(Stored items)
◇ ◇ ◇ ◇ ◇ ◇ ◇
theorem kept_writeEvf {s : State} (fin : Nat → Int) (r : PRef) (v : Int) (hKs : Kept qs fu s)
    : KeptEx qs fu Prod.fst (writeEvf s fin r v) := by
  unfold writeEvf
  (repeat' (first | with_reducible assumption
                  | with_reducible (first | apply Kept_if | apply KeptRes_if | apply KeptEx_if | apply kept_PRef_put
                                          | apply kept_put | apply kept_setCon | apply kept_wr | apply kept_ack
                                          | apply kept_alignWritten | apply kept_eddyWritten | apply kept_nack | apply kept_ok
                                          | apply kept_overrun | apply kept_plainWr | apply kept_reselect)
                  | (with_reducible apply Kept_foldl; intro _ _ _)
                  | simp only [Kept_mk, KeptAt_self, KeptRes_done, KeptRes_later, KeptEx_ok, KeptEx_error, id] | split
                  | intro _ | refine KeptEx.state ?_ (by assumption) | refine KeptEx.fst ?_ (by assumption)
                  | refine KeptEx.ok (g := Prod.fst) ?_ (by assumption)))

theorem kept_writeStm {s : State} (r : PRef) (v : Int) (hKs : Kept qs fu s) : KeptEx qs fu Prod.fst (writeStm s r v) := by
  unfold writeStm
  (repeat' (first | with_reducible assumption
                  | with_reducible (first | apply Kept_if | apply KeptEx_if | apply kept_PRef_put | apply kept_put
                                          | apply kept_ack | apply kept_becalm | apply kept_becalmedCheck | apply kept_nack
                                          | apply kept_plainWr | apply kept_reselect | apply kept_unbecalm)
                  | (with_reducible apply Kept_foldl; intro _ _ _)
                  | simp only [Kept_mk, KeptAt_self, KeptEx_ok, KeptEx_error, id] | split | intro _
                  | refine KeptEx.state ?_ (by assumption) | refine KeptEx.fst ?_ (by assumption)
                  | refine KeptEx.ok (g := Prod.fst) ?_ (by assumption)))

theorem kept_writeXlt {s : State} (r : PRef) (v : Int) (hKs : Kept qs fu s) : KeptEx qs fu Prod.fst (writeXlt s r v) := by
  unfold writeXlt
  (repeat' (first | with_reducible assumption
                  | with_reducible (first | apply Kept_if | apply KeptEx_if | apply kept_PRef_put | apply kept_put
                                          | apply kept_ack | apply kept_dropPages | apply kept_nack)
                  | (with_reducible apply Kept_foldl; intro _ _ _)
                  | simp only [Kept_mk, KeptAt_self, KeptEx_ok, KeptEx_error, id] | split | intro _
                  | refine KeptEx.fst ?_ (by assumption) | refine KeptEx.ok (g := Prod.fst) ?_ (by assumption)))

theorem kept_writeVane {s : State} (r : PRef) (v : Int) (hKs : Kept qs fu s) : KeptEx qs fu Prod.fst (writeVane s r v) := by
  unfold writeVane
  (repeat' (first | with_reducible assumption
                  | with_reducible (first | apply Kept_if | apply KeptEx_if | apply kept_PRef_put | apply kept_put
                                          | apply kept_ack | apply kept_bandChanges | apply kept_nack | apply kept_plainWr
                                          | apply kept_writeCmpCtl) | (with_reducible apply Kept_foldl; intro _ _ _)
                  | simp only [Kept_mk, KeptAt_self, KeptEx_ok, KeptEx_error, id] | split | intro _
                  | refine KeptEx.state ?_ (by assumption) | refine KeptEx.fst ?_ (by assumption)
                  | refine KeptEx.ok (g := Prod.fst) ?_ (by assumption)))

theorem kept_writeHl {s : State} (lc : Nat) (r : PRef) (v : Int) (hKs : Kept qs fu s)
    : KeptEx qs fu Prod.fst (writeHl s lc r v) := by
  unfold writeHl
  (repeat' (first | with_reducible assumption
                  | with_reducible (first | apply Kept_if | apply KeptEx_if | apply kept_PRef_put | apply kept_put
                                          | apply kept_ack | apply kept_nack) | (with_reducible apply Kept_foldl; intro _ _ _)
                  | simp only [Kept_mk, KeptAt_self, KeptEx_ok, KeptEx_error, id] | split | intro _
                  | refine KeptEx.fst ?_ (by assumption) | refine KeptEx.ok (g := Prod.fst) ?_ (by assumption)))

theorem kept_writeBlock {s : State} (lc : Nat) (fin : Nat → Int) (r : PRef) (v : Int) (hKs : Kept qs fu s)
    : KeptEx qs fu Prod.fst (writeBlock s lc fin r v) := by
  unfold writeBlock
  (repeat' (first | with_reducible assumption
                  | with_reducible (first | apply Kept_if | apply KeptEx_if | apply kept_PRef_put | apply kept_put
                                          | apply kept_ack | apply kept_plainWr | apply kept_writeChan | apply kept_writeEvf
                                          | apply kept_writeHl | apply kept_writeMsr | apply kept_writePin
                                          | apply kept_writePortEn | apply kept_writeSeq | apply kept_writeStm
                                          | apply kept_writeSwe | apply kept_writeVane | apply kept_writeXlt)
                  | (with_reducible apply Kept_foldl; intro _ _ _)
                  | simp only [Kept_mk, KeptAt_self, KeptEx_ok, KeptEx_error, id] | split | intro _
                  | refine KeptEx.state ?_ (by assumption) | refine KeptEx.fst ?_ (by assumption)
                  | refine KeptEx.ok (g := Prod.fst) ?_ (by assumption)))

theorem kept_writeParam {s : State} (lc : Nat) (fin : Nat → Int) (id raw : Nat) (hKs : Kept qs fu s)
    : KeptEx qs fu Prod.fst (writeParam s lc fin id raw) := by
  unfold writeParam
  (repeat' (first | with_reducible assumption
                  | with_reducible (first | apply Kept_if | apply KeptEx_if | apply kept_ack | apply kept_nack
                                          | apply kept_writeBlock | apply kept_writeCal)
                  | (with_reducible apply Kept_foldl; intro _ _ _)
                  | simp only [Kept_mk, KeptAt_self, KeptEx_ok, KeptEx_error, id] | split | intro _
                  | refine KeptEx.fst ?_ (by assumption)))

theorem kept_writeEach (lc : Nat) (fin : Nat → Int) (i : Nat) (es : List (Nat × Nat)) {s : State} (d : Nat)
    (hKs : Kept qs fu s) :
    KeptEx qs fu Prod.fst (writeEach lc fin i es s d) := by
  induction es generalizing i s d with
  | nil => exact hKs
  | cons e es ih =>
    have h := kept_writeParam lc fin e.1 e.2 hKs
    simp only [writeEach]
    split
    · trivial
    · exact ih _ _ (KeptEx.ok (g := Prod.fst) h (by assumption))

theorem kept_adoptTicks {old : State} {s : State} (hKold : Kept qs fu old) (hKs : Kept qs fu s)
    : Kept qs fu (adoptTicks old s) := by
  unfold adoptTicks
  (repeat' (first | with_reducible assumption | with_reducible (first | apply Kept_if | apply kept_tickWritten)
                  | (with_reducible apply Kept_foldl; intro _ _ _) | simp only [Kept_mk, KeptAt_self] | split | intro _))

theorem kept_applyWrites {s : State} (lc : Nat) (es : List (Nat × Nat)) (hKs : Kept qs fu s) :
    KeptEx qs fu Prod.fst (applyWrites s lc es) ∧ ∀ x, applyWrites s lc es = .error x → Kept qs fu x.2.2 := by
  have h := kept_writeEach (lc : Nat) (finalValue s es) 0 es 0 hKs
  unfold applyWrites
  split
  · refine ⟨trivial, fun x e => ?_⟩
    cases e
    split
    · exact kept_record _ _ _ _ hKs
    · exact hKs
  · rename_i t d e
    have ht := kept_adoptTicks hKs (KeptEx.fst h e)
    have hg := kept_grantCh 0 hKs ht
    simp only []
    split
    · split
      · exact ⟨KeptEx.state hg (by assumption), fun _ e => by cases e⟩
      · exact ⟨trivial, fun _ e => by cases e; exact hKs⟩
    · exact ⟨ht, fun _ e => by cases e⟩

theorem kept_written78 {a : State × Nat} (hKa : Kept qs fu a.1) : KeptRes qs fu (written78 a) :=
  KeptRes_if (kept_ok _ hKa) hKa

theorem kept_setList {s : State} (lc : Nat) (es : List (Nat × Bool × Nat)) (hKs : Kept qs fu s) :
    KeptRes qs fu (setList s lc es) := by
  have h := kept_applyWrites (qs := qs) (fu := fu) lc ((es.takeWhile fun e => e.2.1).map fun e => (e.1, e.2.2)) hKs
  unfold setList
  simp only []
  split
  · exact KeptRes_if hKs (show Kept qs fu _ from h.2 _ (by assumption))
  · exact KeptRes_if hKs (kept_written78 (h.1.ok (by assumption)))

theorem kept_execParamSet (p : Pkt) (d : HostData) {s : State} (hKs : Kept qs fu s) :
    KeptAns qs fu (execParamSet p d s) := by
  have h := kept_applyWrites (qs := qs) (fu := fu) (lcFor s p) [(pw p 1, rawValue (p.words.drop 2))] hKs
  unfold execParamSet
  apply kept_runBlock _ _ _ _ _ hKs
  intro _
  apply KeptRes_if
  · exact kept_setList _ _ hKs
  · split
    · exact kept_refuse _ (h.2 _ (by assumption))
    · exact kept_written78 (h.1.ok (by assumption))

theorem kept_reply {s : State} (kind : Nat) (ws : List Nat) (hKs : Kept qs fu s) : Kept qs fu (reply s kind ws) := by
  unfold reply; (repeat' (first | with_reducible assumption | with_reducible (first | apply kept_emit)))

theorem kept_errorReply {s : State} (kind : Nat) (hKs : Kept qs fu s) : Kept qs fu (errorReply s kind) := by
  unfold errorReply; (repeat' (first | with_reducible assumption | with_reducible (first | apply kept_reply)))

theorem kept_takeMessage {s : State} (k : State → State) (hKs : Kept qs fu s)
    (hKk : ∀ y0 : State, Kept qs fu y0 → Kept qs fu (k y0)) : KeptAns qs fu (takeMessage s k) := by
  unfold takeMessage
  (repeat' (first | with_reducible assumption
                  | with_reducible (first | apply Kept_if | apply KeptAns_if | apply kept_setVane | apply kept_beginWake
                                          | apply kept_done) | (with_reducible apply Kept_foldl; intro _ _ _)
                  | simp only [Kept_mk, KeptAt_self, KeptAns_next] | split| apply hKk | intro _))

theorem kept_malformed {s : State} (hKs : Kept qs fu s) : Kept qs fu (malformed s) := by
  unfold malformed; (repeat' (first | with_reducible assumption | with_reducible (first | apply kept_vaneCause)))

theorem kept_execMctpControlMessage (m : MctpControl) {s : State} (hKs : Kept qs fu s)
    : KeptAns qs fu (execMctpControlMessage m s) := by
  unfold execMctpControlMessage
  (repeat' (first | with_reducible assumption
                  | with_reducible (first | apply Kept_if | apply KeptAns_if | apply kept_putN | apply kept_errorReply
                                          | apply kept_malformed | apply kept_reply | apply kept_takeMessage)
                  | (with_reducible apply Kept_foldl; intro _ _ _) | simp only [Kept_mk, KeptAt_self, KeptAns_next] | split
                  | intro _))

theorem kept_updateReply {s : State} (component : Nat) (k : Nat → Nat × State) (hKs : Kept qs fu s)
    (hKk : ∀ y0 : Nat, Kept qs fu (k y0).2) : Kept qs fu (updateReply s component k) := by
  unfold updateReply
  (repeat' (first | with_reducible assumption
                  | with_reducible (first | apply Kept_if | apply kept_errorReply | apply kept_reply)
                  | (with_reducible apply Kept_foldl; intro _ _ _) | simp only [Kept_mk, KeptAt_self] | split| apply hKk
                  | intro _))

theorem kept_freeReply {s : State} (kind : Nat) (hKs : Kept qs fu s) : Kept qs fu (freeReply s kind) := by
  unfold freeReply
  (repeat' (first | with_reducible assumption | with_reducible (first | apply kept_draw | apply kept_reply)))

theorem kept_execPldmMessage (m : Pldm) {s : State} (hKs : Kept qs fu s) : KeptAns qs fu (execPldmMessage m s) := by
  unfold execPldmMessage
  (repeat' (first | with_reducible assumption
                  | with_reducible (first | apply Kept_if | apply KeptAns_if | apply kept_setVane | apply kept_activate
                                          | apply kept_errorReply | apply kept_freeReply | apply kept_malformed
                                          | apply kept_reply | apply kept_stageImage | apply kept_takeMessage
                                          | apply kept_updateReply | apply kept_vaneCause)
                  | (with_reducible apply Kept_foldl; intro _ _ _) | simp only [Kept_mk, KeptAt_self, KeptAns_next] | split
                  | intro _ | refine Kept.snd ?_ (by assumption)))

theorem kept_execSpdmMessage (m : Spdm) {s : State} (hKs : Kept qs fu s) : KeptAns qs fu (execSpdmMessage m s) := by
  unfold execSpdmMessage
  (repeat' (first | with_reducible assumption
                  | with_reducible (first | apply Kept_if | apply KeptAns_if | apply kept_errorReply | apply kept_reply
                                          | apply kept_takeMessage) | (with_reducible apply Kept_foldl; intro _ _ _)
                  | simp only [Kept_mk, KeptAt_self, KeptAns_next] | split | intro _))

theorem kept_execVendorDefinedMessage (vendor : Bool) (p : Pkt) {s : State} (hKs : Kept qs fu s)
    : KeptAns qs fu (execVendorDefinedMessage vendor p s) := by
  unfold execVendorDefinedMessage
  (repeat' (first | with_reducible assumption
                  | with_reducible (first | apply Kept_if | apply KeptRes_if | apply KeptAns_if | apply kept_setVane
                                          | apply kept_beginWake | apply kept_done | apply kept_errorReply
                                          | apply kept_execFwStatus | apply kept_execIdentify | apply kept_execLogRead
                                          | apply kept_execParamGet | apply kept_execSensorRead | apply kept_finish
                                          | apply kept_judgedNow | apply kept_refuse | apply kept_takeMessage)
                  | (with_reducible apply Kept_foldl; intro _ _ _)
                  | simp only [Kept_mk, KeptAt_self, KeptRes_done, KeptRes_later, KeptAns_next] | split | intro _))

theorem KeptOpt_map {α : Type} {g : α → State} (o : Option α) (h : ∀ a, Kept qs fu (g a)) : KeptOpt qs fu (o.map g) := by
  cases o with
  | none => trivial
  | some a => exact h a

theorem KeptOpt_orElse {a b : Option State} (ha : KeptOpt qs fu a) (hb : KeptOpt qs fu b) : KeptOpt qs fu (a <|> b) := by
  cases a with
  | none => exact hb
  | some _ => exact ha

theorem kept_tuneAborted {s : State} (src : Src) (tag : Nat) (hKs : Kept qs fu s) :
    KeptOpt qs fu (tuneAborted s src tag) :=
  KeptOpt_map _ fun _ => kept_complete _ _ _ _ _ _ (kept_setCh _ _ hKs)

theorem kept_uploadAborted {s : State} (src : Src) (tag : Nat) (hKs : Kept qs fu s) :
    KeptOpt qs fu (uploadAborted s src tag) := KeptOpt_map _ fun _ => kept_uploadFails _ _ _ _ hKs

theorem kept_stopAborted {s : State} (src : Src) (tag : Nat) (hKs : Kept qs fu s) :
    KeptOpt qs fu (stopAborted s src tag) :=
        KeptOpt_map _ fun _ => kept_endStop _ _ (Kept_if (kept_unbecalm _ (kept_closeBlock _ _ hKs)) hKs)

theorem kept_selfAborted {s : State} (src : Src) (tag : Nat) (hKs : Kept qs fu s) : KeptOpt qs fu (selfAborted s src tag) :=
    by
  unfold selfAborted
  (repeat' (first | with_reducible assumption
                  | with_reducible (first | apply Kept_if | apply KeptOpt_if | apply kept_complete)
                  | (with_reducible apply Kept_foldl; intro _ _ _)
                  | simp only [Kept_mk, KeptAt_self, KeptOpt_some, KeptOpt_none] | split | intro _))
◇ ◇ ◇ ◇ ◇ ◇ ◇
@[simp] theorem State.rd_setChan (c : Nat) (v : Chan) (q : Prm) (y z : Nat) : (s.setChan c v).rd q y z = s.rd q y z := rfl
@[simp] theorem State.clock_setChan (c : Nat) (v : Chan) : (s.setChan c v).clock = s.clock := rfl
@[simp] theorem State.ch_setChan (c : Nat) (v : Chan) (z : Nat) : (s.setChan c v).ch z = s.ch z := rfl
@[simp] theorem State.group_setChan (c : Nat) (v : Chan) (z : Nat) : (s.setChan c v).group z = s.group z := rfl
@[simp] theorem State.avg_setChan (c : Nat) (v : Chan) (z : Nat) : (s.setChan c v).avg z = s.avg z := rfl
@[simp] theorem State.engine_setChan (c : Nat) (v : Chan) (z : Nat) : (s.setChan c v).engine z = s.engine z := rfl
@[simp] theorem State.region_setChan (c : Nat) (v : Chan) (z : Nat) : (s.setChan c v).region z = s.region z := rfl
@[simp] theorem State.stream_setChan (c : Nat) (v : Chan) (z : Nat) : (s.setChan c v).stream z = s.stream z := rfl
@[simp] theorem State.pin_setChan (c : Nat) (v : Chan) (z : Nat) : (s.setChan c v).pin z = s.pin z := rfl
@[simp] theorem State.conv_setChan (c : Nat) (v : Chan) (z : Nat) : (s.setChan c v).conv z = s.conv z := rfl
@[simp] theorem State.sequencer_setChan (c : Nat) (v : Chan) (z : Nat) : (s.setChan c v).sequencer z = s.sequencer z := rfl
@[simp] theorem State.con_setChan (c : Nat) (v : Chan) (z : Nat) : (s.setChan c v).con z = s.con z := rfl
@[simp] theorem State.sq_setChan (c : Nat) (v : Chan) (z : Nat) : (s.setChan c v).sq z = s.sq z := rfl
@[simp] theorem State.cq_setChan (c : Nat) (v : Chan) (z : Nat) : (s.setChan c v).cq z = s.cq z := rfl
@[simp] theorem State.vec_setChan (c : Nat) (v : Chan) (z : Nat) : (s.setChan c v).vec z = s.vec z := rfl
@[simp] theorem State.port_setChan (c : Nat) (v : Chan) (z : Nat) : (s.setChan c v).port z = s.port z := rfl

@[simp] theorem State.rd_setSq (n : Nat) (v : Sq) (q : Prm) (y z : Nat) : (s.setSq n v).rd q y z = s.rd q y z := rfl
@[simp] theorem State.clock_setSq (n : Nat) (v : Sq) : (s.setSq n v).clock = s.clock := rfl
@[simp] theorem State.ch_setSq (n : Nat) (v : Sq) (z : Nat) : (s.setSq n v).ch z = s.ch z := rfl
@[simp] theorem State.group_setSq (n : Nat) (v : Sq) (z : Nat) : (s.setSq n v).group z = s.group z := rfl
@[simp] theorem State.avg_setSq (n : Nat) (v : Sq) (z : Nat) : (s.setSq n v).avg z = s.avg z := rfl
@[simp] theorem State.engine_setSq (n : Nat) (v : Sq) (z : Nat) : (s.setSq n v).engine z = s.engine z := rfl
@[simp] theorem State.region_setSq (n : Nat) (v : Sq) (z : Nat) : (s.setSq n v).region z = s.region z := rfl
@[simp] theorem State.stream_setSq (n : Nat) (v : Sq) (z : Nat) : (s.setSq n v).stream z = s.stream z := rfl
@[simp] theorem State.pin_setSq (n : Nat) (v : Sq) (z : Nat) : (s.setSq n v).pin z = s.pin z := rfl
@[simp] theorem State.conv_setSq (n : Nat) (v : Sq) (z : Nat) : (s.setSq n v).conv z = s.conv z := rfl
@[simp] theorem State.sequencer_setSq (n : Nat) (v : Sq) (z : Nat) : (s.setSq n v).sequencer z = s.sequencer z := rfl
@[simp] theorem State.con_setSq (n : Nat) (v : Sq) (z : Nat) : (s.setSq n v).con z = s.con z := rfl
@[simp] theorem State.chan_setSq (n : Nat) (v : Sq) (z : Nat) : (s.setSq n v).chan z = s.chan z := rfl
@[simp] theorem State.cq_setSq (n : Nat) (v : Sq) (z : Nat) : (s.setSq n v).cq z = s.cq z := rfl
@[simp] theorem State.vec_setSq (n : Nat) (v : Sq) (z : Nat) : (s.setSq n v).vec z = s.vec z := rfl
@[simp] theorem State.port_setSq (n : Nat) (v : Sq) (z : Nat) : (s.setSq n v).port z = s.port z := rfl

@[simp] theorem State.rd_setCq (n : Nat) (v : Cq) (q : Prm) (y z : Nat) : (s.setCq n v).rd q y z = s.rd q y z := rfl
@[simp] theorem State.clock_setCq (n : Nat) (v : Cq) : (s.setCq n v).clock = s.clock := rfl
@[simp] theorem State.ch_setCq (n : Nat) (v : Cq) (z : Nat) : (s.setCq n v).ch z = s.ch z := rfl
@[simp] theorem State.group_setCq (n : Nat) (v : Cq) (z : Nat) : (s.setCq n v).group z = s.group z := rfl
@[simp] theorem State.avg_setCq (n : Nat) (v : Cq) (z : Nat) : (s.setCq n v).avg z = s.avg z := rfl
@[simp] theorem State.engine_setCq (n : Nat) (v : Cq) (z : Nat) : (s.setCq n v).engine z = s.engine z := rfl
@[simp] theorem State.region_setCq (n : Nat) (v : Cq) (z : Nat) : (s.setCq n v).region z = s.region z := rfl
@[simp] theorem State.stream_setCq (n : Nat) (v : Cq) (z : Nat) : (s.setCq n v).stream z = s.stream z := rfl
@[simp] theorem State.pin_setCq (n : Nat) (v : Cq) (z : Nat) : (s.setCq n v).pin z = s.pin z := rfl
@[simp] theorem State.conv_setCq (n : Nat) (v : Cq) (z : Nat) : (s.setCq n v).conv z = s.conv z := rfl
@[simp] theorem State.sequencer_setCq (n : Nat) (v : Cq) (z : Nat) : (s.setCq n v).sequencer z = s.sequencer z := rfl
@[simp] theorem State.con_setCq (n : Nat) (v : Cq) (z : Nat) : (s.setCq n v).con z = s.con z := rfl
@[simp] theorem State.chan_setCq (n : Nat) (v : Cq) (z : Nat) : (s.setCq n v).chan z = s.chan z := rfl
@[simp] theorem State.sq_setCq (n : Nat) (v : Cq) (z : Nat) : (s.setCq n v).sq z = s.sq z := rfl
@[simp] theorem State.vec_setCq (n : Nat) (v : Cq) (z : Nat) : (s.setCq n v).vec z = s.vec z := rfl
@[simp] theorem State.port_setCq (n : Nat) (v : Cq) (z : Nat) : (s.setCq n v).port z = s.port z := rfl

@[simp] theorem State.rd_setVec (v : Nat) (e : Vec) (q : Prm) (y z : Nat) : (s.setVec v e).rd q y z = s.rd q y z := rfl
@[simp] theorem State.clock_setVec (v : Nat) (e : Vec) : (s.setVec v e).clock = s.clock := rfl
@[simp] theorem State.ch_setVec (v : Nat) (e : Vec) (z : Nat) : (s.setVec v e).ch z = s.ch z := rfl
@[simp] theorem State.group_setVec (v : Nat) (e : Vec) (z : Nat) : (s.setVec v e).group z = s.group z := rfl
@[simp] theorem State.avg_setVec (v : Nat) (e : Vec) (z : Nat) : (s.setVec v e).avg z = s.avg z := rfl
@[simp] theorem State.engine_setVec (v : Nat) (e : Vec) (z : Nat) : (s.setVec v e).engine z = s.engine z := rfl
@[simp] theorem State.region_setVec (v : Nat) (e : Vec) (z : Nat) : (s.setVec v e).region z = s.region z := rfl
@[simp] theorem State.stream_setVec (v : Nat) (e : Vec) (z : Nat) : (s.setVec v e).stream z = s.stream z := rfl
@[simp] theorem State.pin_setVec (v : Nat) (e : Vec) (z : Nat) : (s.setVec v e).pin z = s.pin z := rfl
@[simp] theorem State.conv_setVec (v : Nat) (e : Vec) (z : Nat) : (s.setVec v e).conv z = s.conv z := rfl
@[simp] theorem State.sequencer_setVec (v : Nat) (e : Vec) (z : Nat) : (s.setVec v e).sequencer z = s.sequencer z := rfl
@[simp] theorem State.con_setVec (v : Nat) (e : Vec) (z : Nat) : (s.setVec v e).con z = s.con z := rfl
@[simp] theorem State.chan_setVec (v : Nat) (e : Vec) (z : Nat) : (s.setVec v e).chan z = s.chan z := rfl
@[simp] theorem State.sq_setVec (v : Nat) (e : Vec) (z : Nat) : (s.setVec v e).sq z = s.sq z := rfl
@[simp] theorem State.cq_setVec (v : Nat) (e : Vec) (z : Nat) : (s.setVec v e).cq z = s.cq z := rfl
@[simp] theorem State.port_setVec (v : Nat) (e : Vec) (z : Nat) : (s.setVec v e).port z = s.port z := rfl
◇ ◇ ◇ ◇ ◇ ◇ ◇
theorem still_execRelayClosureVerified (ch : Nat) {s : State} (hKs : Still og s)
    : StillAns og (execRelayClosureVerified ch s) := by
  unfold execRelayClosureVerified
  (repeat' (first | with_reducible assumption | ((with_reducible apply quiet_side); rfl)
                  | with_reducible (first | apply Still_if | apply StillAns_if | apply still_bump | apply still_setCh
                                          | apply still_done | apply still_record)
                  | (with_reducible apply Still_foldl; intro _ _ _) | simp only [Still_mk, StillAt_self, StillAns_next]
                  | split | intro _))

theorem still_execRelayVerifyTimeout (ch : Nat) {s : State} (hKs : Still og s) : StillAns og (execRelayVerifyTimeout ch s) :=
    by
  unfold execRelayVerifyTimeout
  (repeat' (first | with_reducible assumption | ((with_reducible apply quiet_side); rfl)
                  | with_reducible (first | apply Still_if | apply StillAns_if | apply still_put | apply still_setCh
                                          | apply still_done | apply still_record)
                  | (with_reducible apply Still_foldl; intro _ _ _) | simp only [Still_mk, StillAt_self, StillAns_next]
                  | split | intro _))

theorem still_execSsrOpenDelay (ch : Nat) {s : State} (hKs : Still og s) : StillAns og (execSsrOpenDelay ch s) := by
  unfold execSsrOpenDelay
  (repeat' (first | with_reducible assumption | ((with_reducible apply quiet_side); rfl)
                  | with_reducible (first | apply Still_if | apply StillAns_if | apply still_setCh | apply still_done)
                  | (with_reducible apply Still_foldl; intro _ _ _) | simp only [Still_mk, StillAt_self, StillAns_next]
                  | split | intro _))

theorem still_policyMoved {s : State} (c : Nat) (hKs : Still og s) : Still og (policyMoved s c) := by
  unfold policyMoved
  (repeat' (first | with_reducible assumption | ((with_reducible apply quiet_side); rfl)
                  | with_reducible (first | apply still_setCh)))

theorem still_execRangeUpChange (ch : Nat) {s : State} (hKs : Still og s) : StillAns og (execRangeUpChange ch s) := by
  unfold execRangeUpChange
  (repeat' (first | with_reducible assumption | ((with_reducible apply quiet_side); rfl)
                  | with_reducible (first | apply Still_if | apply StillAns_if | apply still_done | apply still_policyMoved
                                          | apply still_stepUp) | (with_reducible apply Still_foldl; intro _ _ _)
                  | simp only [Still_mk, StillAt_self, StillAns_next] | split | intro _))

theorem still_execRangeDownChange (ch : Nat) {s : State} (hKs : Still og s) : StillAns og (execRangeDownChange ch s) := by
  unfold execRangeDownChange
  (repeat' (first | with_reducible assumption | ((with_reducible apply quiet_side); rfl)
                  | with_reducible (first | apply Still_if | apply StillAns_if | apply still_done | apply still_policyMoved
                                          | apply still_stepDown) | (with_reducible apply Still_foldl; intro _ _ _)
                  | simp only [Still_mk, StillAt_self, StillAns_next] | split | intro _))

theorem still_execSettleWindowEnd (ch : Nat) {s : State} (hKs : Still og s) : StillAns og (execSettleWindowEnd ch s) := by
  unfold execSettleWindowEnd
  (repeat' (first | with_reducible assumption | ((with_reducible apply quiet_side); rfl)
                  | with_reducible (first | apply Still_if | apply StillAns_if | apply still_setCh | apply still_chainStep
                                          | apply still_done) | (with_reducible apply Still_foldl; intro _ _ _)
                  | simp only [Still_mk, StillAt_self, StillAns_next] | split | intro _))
◇ ◇ ◇ ◇ ◇ ◇ ◇
### Work required
Isolate the lines above that contain the word "region" and copy them.

### Written answer
@[simp] theorem State.region_setChan (c : Nat) (v : Chan) (z : Nat) : (s.setChan c v).region z = s.region z := rfl
@[simp] theorem State.region_setSq (n : Nat) (v : Sq) (z : Nat) : (s.setSq n v).region z = s.region z := rfl
@[simp] theorem State.region_setCq (n : Nat) (v : Cq) (z : Nat) : (s.setCq n v).region z = s.region z := rfl
@[simp] theorem State.region_setVec (v : Nat) (e : Vec) (z : Nat) : (s.setVec v e).region z = s.region z := rfl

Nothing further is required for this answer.